**Data section**
/-- The members that a ring's record lists. -/
def ringMembers (bs : List Byte) : List Nat := (List.range (leAt bs 3 1)).map fun j => leAt bs (4 + j) 1

theorem installRing_ok {bs : List Byte} (hk : k.slot = sl) (hbs : inlineOf sl 68 = bs) (h1 : 1 ≤ leAt bs 0 2) (h2 : leAt bs 0 2 ≤ 1023)
    (hset : leAt bs 2 1 ≤ 3) (hn1 : 1 ≤ leAt bs 3 1) (hn2 : leAt bs 3 1 ≤ 64) (hnd : (ringMembers bs).Nodup)
    (hin : ∀ m ∈ ringMembers bs, m < s.twin.size)
    (huse : ringInUse s (leAt bs 0 2) = false ∨ ∃ r, mget s.col.rings (leAt bs 0 2) = some r ∧ r.broken = true)
    (hhops : ringHops s (leAt bs 2 1) (ringMembers bs) = true) :
    installRing k s = .ok (ringSet s (leAt bs 0 2) ⟨ringMembers bs, leAt bs 2 1, false⟩) := by
  subst hk
  have hsound : (ringMembers bs).findIdx? (fun m => m ≥ classSize s || ((ringMembers bs).filter (· = m)).length > 1) = none := by
    refine List.findIdx?_eq_none_iff.mpr fun m hm => ?_
    have hone : ((ringMembers bs).filter (· = m)).length ≤ 1 := by
      rw [← List.countP_eq_length_filter]
      exact List.nodup_iff_count_le_one.mp hnd m
    have hlt : ¬m ≥ classSize s := not_le.mpr (hin m hm)
    simp [hlt, hone]
  have hfree : (ringInUse s (leAt bs 0 2) && !(mget s.col.rings (leAt bs 0 2)).any (·.broken)) = false := by
    rcases huse with h | ⟨r, hr, hb⟩
    · simp [h]
    · simp [hr, hb]
  unfold installRing
  rw [hbs]
  dsimp only
  rw [← ringMembers, hsound, hfree, hhops, if_neg (by simp; omega), if_neg (by omega), if_neg (by simp; omega)]
  unfold ringSet
  cases s.job.running <;> rfl

end Sys2Proof.Proofs
end

section
/-! What class commands install: the obligation (O23). -/

namespace Sys2Proof.Proofs

open Sys2Proof Sys2Proof.Machine Sys2Proof.Laws

variable {s : State} {c : HostCmd} {k : ClassCmd} {raw : List Byte}

/-- The state after JOB_START: the job is open, and the hands of the tables that switch in its first step stand. -/
theorem jobStarted_keeps (s : State) (sl : Slot) :
    (raiseSwitches (opened s sl)).job =
      { running := true, number := bitsOf sl.param0 0 16, layoutEpoch := bitsOf sl.param0 16 16, openStep := sl.step,
        closedStep := s.job.closedStep, exchangesDue := [], firstStep := sl.step } ∧
    (raiseSwitches (opened s sl)).col = (opened s sl).col ∧ (raiseSwitches (opened s sl)).mem = s.mem ∧
    (raiseSwitches (opened s sl)).twin = s.twin ∧
    ((∀ e ∈ s.tables.descs, e.2.switchStep ≠ sl.step) → (raiseSwitches (opened s sl)).hif = s.hif) := by
  obtain ⟨hmem, htwin, hhif, hdescs, hjob⟩ := opened_keeps s sl
  have honly := raiseSwitches_only (opened s sl)
  refine ⟨(congrArg State.job honly).trans hjob, (congrArg State.col honly).trans rfl, (congrArg State.mem honly).trans hmem,
    (congrArg State.twin honly).trans htwin, fun h => ?_⟩
  have hnone : ∀ e ∈ (opened s sl).tables.descs, e.2.switchStep ≠ (opened s sl).job.openStep := by
    rw [hdescs, hjob]
    exact h
  rw [raiseSwitches_of_none hnone, hhif]

theorem endsIn_outlierSet {u : State} (h : Alone s 0x011B c) (hout : operandOut s c (4 * bitsOf c.slot.param0 16 16) = false)
    (hfault : operandFault s c (4 * bitsOf c.slot.param0 16 16) = none)
    (hok : installOutlierSet (classCmdOf s s.col.nextTag c (operandBytes s c raw (4 * bitsOf c.slot.param0 16 16))) s = .ok u) :
    EndsIn (.outlierSet c raw) s c 0 0 0 { u with undo := undoLeft s u c [] } := by
  obtain ⟨hready, halone, hnew⟩ := h
  exact endsIn_classReady ⟨hnew, .inr (.inl ⟨raw, _, rfl, rfl, hready, rfl, hout, hfault, rfl⟩)⟩ halone hok

theorem endsIn_reshard {u : State} {n : Nat} (hn : n = planBytes (operandBytes s c raw 64)) (h : Alone s 0x0132 c)
    (hout : operandOut s c n = false) (hfault : operandFault s c n = none)
    (hok : installReshard (classCmdOf s s.col.nextTag c (operandBytes s c raw n)) s = .ok u) :
    EndsIn (.reshard c raw) s c 0 0 0 { u with undo := undoLeft s u c [] } := by
  obtain ⟨hready, halone, hnew⟩ := h
  exact endsIn_classReady ⟨hnew, .inr (.inr ⟨raw, n, rfl, rfl, hready, hn, hout, hfault, rfl⟩)⟩ halone hok

/-- Settles O23: each clause by the equation of its installer, once for the member's command and once for the module alone. -/
theorem classCommandsInstallTheirChange : Obligations.ClassCommandsInstallTheirChange := by
  unfold Obligations.ClassCommandsInstallTheirChange
  intro c k s raw hk
  refine ⟨fun hn hr => ?_, fun hr hn => ?_, fun d hd hfault hpaired hnew => ?_, fun d hd hmode hep hstep hnone => ?_, fun hfault => ?_,
    fun n hn hsome => ?_, fun hrise hblock => ?_, fun hstep hrun hfree hep hcrc hfault hpaired => ?_, fun x hx hl hstep hsound => ?_,
    fun bs n ms hbs hn hms h1 h2 hset hn1 hn2 hnd hin huse hhops => ?_⟩
  · obtain ⟨hjob, hcol, hmem, htwin, hhif⟩ := jobStarted_keeps s c.slot
    obtain ⟨hother, hsame⟩ := opened_marks s c.slot
    rw [← hcol] at hother hsame
    exact ⟨_, undoLeft s _ c [], installJobStart_ok hk hn hr,
      fun h => endsIn_alone (by simp [slotClassCommands]) h (absurd · (by decide)) (installJobStart_ok rfl hn hr),
      hjob, hother, hsame, hmem, htwin, hhif⟩
  · obtain ⟨hjob, hmem, hhif⟩ := jobEnd_keeps s
    exact ⟨_, undoLeft s _ c [], installJobEnd_ok hk hr hn,
      fun h hfree => endsIn_alone (by simp [slotClassCommands]) h (fun _ => hfree) (installJobEnd_ok rfl hr hn),
      congrArg (fun j : Job => { j with running := false }) hjob, hmem, hhif⟩
  · subst hd
    exact ⟨_, undoLeft s _ c [], installTableDefine_ok hk hfault hpaired hnew,
      fun h => endsIn_alone (by simp [slotClassCommands]) h (absurd · (by decide)) (installTableDefine_ok rfl hfault hpaired hnew),
      mem_defined .., fun hr => defined_running hr _, fun hr => defined_alone hr _⟩
  · exact ⟨_, undoLeft s _ c [], switchSet d c.slot.param1 (bitsOf c.slot.param0 16 16), installTableSwitch_ok hk hd hmode hep hstep hnone,
      fun h => endsIn_alone (by simp [slotClassCommands]) h (absurd · (by decide)) (installTableSwitch_ok rfl hd hmode hep hstep hnone),
      mget_mput_self .., rfl, epochOfSlot_switchSet .., rfl⟩
  · exact ⟨_, undoLeft s _ c [], installOptimSet_ok hk hfault,
      fun h => endsIn_alone (by simp [slotClassCommands]) h (absurd · (by decide)) (installOptimSet_ok rfl hfault), rfl⟩
  · subst hn
    exact ⟨_, undoLeft s _ c [], _, installScaleReset_ok hk hsome,
      fun h => endsIn_alone (by simp [slotClassCommands]) h (absurd · (by decide)) (installScaleReset_ok rfl hsome), rfl,
      fun hr => if_pos hr, fun hr => if_neg (by simp [hr])⟩
  · refine ⟨_, undoLeft s (hostListing s (bitsOf c.slot.param0 0 16) (outlierList k)) c [], _, installOutlierSet_ok hk hrise hblock, fun h hout hfault hdata => ?_, mget_mput_self .., rfl, rfl⟩
    have hlist : outlierList k = outlierList (classCmdOf s s.col.nextTag c (operandBytes s c raw (4 * bitsOf c.slot.param0 16 16))) := by
      simp only [outlierList, hk, hdata, classCmdOf]
    rw [hlist] at hrise hblock ⊢
    exact endsIn_outlierSet h hout hfault (installOutlierSet_ok rfl hrise hblock)
  · refine ⟨_, undoLeft s (reshardPending s c.slot k.data) c [], installReshard_ok hk hstep hrun hfree hep hcrc hfault hpaired, fun n hn h hout hof hdata => ?_, rfl⟩
    rw [hdata] at hcrc hfault hpaired ⊢
    exact endsIn_reshard hn h hout hof (installReshard_ok rfl hstep hrun hfree hep hcrc hfault hpaired)
  · exact ⟨_, undoLeft s _ c [], installGradebookLift_ok hk hx hl hstep,
      fun h => endsIn_alone (by simp [slotClassCommands]) h (absurd · (by decide)) (installGradebookLift_ok rfl hx hl hstep), mget_setScale hx hsound⟩
  · subst hn hms
    refine ⟨_, undoLeft s (ringSet s (leAt bs 0 2) ⟨ringMembers bs, leAt bs 2 1, false⟩) c [],
      installRing_ok hk hbs.symm h1 h2 hset hn1 hn2 hnd hin huse hhops, fun h => ?_, fun hr => ?_, fun hr => ?_⟩
    · exact endsIn_alone (by simp [slotClassCommands]) h (absurd · (by decide)) (installRing_ok rfl hbs.symm h1 h2 hset hn1 hn2 hnd hin huse hhops)
    · rw [ringSet, if_neg (by simp [hr])]
      exact mget_mput_self ..
    · rw [ringSet, if_pos hr]
      exact ⟨mget_mput_self .., rfl⟩

end Sys2Proof.Proofs
end

section
/-! Messages at their receive points (O25): what an accepted message finds, and what every other arrival changes (R193, R240 to R244). -/

namespace Sys2Proof.Proofs

open Sys2Proof Sys2Proof.Machine Sys2Proof.Laws

variable {s t : State} {h : MsgHdr}

/-! ### Sectors that a read meets (R125 to R128) -/

/-- From s to t sectors were met: only counters, bad sectors, and what a miscorrection stores change. -/
structure Met (s t : State) : Prop where
  rest : t = { s with
    regs := t.regs, mem := t.mem, freeCtr := t.freeCtr, gddr := { s.gddr with badSectors := t.gddr.badSectors } }

theorem Met.refl (s : State) : Met s s := ⟨rfl⟩

theorem Met.trans {a b c : State} (h : Met a b) (g : Met b c) : Met a c :=
  ⟨g.rest.trans (congrArg (fun x : State => { x with
    regs := c.regs, mem := c.mem, freeCtr := c.freeCtr, gddr := { x.gddr with badSectors := c.gddr.badSectors } }) h.rest)⟩

theorem met_bump (s : State) (b : Blk) (i off lo w n : Nat) : Met s (bump s b i off lo w n) := ⟨rfl⟩

theorem met_spoil (s : State) (a : Nat) : Met s (spoil s a) := ⟨rfl⟩

theorem met_drawFree (s : State) : Met s (drawFree s).1 := ⟨rfl⟩

theorem met_miscorrect (s : State) (a : Nat) : Met s (miscorrect s a) := by
  unfold miscorrect
  dsimp only
  split <;> exact ⟨rfl⟩

theorem met_meetSector (s : State) (r : SectorRead) : Met s (meetSector s r) := by
  unfold meetSector
  dsimp only
  split
  · exact Met.refl s
  refine Met.trans (met_bump s .mem (memOf s.part (sectorOf r.addr)) 0x118 0 16 (min r.retries 3)) ?_
  split
  · exact Met.refl _
  · exact met_bump ..
  · exact met_spoil ..
  · refine (met_drawFree _).trans ?_
    split
    · exact met_spoil ..
    · exact met_miscorrect ..

theorem met_meet (rs : List SectorRead) (s : State) : Met s (meet s rs) := by
  induction rs generalizing s with
  | nil => exact Met.refl s
  | cons r rs ih => exact (met_meetSector s r).trans (ih _)

/-! ### The state in which an accepted message has its effect -/

/-- An accepted message before its sectors are met: its mark, the clock of its slice, and the slice's progress. -/
def marked (s : State) (h : MsgHdr) : State :=
  progress (setMark (startDomain s (domCol (pointSlice s.part h))) (streamOf h) h.sequence) .col (pointSlice s.part h) 1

**Task to complete**
Using the data above, print exactly the lines from the line that contains "(by decide)) (installTableDefine_ok" through the line that contains "have hlist : outlierList", with both included.

**Exercise response**
      fun h => endsIn_alone (by simp [slotClassCommands]) h (absurd · (by decide)) (installTableDefine_ok rfl hfault hpaired hnew),
      mem_defined .., fun hr => defined_running hr _, fun hr => defined_alone hr _⟩
  · exact ⟨_, undoLeft s _ c [], switchSet d c.slot.param1 (bitsOf c.slot.param0 16 16), installTableSwitch_ok hk hd hmode hep hstep hnone,
      fun h => endsIn_alone (by simp [slotClassCommands]) h (absurd · (by decide)) (installTableSwitch_ok rfl hd hmode hep hstep hnone),
      mget_mput_self .., rfl, epochOfSlot_switchSet .., rfl⟩
  · exact ⟨_, undoLeft s _ c [], installOptimSet_ok hk hfault,
      fun h => endsIn_alone (by simp [slotClassCommands]) h (absurd · (by decide)) (installOptimSet_ok rfl hfault), rfl⟩
  · subst hn
    exact ⟨_, undoLeft s _ c [], _, installScaleReset_ok hk hsome,
      fun h => endsIn_alone (by simp [slotClassCommands]) h (absurd · (by decide)) (installScaleReset_ok rfl hsome), rfl,
      fun hr => if_pos hr, fun hr => if_neg (by simp [hr])⟩
  · refine ⟨_, undoLeft s (hostListing s (bitsOf c.slot.param0 0 16) (outlierList k)) c [], _, installOutlierSet_ok hk hrise hblock, fun h hout hfault hdata => ?_, mget_mput_self .., rfl, rfl⟩
    have hlist : outlierList k = outlierList (classCmdOf s s.col.nextTag c (operandBytes s c raw (4 * bitsOf c.slot.param0 16 16))) := by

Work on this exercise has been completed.